Similarity search is the task of identifying, in a collection of items, the ones that are “similar” to a given
query item. This task has a range of important applications (e.g. in information retrieval, pattern
recognition, statistics, and machine learning) where data sets are often big, high dimensional, and
possibly noisy. State-of-the-art methods for similarity search offer only weak guarantees when faced with
big data. Either the space overhead is excessive (1000s of times larger than the space for the data itself),
or the work needed to report the similar items may be comparable to the work needed to go through all
items (even if just a tiny fraction of the items are similar). As a result, many applications have to resort to
the use of ad-hoc solutions with only weak theoretical guarantees.
This proposal aims at strengthening the theoretical foundation of scalable similarity search, and
developing novel practical similarity search methods backed by theory.
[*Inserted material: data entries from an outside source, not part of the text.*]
-- ==== Sys2Proof/Safety.lean ====
section
/-! DEFINITION. Sys2Proof/Safety.lean: what a safe state and a safe run are, in the terms that claims use: memory and scratch are canonical
(R5, R102), the registers of a group are well formed (R66 to R69, R75), a word is ready to execute (R51, R60, R204, R214), and what a word
that writes registers leaves as it was. -/

namespace Sys2Proof.Machine

/-! ## Memory and outcomes -/

/-- Memory and scratch are in canonical form. -/
def State.MemOk (s : State) : Prop := Memory.wf s.mem = true ∧ Scratch.wfFrom 0 s.scratch = true

/-- The outcome of a step is a next state that satisfies a predicate. -/
def NextWith (P : State → Prop) : Host.Outcome State Fault Refusal → Prop
  | .next t => P t
  | _ => False

/-- An outcome is a next state. -/
def Completes (o : Host.Outcome State Fault Refusal) : Prop := NextWith (fun _ => True) o

/-! ## Registers of a group -/

/-- The granule set that a tag names. -/
def Tag.set? : Tag → Option Nat
  | .g n => some n
  | _ => none

/-- The registers of a group are well formed: one lane for each lane of its width (R65), frames with their own references and as many
registers as they declare (R66), granule sets with a word for each lane, and every general register with a granule set that only registers of its own
number share (R68, R75): a callee's argument may share its caller's (R74). Tiles and accumulators list their cells in rising order. -/
structure Group.Wf (g : Group) : Prop where
  width : g.w ≤ 64
  lanes : g.lanes.length = g.w
  ids : (g.frames.map Frame.id).Nodup
  regs : ∀ f ∈ g.frames, f.v.length = f.nv ∧ f.s.length = f.ns
  sets : (g.sets.map GSet.id).Nodup
  words : ∀ x ∈ g.sets, x.words.length = g.w
  held : ∀ f ∈ g.frames, ∀ r ∈ List.range f.nv, ∀ n ∈ (f.tag r).set?.toList, n ∈ g.sets.map GSet.id
  once : ∀ f ∈ g.frames, ∀ k ∈ g.frames, ∀ r ∈ List.range f.nv, ∀ q ∈ List.range k.nv, f.tag r = k.tag q → (f.tag r).set?.isSome = true → r = q
  tiles : (g.tiles.map Prod.fst).Pairwise (· < ·)
  accs : (g.accs.map Prod.fst).Pairwise (· < ·)

/-- Every live lane stands in a frame of its group, and owns every frame of its stack (R69). -/
def Group.Owned (g : Group) : Prop :=
  ∀ l ∈ List.range g.w, (g.lane l).run.live = true →
    (∃ f ∈ g.frames, f.id = (g.lane l).frame ∧ f.owners.has l = true) ∧ ∀ f ∈ g.stack l, f.owners.has l = true

/-! ## A word that is ready to execute -/

/-- A word's path and operands let it execute: an active lane, and active lanes that are live; every register that its fields name lies
within the bounds (R204), is free (R60; of a chain that has begun, from all but the accesses of other lanes) and reads without error (R377); and no
access under R337 holds the lanes. -/
structure Ctx.Ready (c : Ctx) (us : List Use) (cls : OrdClass) : Prop where
  active : c.act.list c.g.w ≠ []
  live : ∀ l ∈ c.act.list c.g.w, (c.g.lane l).run.live = true
  bounds : c.bounds us = []
  free : us.any (c.s.useBusy c.blockers c.act) = false
  held : (c.act.list c.g.w).any (fun l => c.g.held337 c.since l cls) = false
  good : c.badSource us = []

/-- The word may take rows and tag quads: so many are free and, if it takes any, no request made before its own waits (R73, R360). -/
structure Ctx.Free (c : Ctx) (r q : Nat) : Prop where
  rows : r ≤ c.s.freeRows c.core
  quads : q ≤ c.s.freeQuads c.core
  first : r + q ≠ 0 → (c.s.core c.core).earlier c.slot c.pc c.act = []

/-- Every frame of the active lanes may take n granule sets (R73). -/
def Ctx.Room (c : Ctx) (n : Nat) : Prop := n = 0 ∨ c.Free (n * c.g.perReg * c.frames.length) 0

/-- The word i, with head h and ordering class cls, executes: its path and operands let it, the registers of its group are well formed,
and there is room for it to write `sets` vector registers. -/
structure Executes (i : Instr) (h : Head) (cls : OrdClass) (sets : Nat) (s : State) (c : Ctx) : Prop where
  ctx : s.ctx? h = some c
  ready : c.Ready i.uses cls
  wf : c.g.Wf
  owned : c.g.Owned
  room : c.Room sets

/-! ## What a word that writes registers leaves as it was -/

/-- Between two states only one group, and the requests of cores for rows and tag quads, differ: memory, scratch, every other group, every
grid and team, every register of a function, cluster or core, and all the rest are as they were. -/
structure OnlyGroup (s t : State) (core slot : Nat) : Prop where
  rest : t = { s with groups := t.groups, cores := t.cores }
  cores : ∀ k, t.core k = { s.core k with requests := (t.core k).requests }
  others : ∀ j k, ¬(j = core ∧ k = slot) → t.group? j k = s.group? j k

/-- Of a group only its registers, predicates and %fflags may differ: %fmode, tiles, accumulators, counters, accesses in flight, barriers,
holds and held faults are as they were, and every lane keeps all but its predicates. -/
structure OnlyRegs (g g' : Group) : Prop where
  rest : g' = { g with lanes := g'.lanes, frames := g'.frames, sets := g'.sets, fflags := g'.fflags }
  lanes : ∀ l, g'.lane l = { g.lane l with preds := (g'.lane l).preds }

/-- What a word leaves of the frames beneath a lane's current one: each stands as it was, with its uniform registers where no active lane stands in
it, and every vector register holds its value for the lane, but one that shares its granule set with a register that the word wrote there (R71, R74). -/
def Ctx.KeepsBelow (c : Ctx) (wrote : Nat → Nat → Prop) (g' : Group) : Prop :=
  ∀ l ∈ List.range c.g.w, (c.g.lane l).run.live = true → ∀ f ∈ (c.g.stack l).drop 1, f.id ≠ (c.g.lane l).frame → ∃ f', g'.frame? f.id = some f' ∧ f' = { f with v := f'.v, s := f'.s } ∧
    ((∀ k ∈ c.act.list c.g.w, (c.g.lane k).frame ≠ f.id) → f'.s = f.s) ∧
    ∀ r, ¬(wrote r l ∧ (f.tag r).set?.isSome = true ∧ f.tag r = (c.g.frm l).tag r) → (g'.readV f' r).lane l = (c.g.readV f r).lane l

/-- After a word whose path is past it, as `c` has it, vector register `d l` holds `val l` in every active lane l, and every other vector
register of every live lane, every uniform register, every predicate, %fflags but for `fl` and the frames beneath are unchanged. -/
def Ctx.WroteV (c : Ctx) (d : Nat → Nat) (val : Nat → Word) (fl : FFlags) (t : State) : Prop :=
  OnlyGroup c.s0 t c.core c.slot ∧ ∃ g', t.group? c.core c.slot = some g' ∧ OnlyRegs c.g g' ∧
    (∀ l ∈ c.act.list c.g.w, g'.laneV (d l) l = val l) ∧
    (∀ l ∈ List.range c.g.w, (c.g.lane l).run.live = true → ∀ r, ¬(r = d l ∧ c.act.has l = true) → g'.laneV r l = c.g.laneV r l) ∧
    (∀ l r, (g'.frm l).U r = (c.g.frm l).U r) ∧ g'.lanes = c.g.lanes ∧ g'.fflags = c.g.fflags ||| fl.setWidth 16 ∧
    c.KeepsBelow (fun r l => r = d l ∧ c.act.has l = true) g'

/-- The active lanes that stand in the frame of a lane. -/
def Ctx.mates (c : Ctx) (l : Nat) : LaneSet := c.act &&& LaneSet.ofPred c.g.w (fun j => (c.g.lane j).frame == (c.g.lane l).frame)

/-- After a word, uniform registers d onwards of the frame of every active lane l hold the words `val l`, and every other register, every
predicate, %fflags and the frames beneath are unchanged. -/
def Ctx.WroteU (c : Ctx) (d : Nat) (val : Nat → List Word) (t : State) : Prop :=
  OnlyGroup c.s0 t c.core c.slot ∧ ∃ g', t.group? c.core c.slot = some g' ∧ OnlyRegs c.g g' ∧
    (∀ l ∈ c.act.list c.g.w, ∀ i w, (val l)[i]? = some w → (g'.frm l).U (d + i) = w) ∧
    (∀ l r, (∀ k ∈ c.act.list c.g.w, (c.g.lane k).frame = (c.g.lane l).frame → ¬(d ≤ r ∧ r < d + (val k).length)) →
      (g'.frm l).U r = (c.g.frm l).U r) ∧
    (∀ l r, g'.laneV r l = c.g.laneV r l) ∧ g'.lanes = c.g.lanes ∧ g'.fflags = c.g.fflags ∧ c.KeepsBelow (fun _ _ => False) g'

/-- After a word, predicate d holds `val l` in every active lane l, and every other predicate, every other register, %fflags but for
`fl` and the frames beneath are unchanged. -/
def Ctx.WroteP (c : Ctx) (d : Nat) (val : Nat → Bool) (fl : FFlags) (t : State) : Prop :=
  OnlyGroup c.s0 t c.core c.slot ∧ ∃ g', t.group? c.core c.slot = some g' ∧ OnlyRegs c.g g' ∧
    (∀ l ∈ c.act.list c.g.w, g'.pd d l = val l) ∧
    (∀ l n, ¬(n = d ∧ c.act.has l = true) → n < 16 → g'.pd n l = c.g.pd n l) ∧
    (∀ l r, g'.laneV r l = c.g.laneV r l) ∧ (∀ l r, (g'.frm l).U r = (c.g.frm l).U r) ∧ g'.fflags = c.g.fflags ||| fl.setWidth 16 ∧
    c.KeepsBelow (fun _ _ => False) g'

/-! ## What the integer words compute (R236 to R241), with numbers in place of words where the tables speak of numbers -/

/-- A vector word with two vector sources. -/
abbrev Form3 := Head → BitVec 5 → BitVec 5 → BitVec 5 → Instr
/-- A word with one source. -/
abbrev Form2 := Head → BitVec 5 → BitVec 5 → Instr

/-- i32 and n32 products, comparisons and shifts of R236 and R238. -/
def mulHighS (x y : Word) : Word := BitVec.ofInt 32 (x.toInt * y.toInt / 2 ^ 32)
/-- The high word of the product of two n32. -/
def mulHighU (x y : Word) : Word := BitVec.ofNat 32 (x.toNat * y.toNat / 2 ^ 32)
/-- A left shift: 0 for amounts of 32 and more (R238). -/
def shiftLeft (x y : Word) : Word := BitVec.ofNat 32 (if y.toNat < 32 then x.toNat * 2 ^ y.toNat else 0)
/-- A logical right shift: 0 for amounts of 32 and more. -/
def shiftRight (x y : Word) : Word := BitVec.ofNat 32 (if y.toNat < 32 then x.toNat / 2 ^ y.toNat else 0)
/-- An arithmetic right shift: the sign for amounts of 32 and more. -/
def shiftArith (x y : Word) : Word := if y.toNat < 32 then BitVec.ofInt 32 (x.toInt / 2 ^ y.toNat) else if x.toInt < 0 then 0xFFFFFFFF else 0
In particular we will:
- Leverage new types of embeddings that are kernelized, asymmetric, and complex-valued.
- Consider statistical models of noise in data, and design similarity search data structures whose
performance guarantees are phrased in statistical terms.
- Build a new theory of the communication complexity of distributed, dynamic similarity search,
emphasizing the communication bottleneck present in modern computing infrastructures.
The objective is to produce new methods for similarity search that are: 1) Provably robust, 2) scalable
to large and high-dimensional data sets, 3) substantially more resource efficient than current state-ofthe-
art solutions, and 4) able to provide statistical guarantees on query answers.
The study of similarity search has been an incubator for techniques (e.g. locality-sensitive hashing and
random projections) that have wide-ranging applications. The new techniques developed in this project
are likely to have significant impacts beyond similarity search.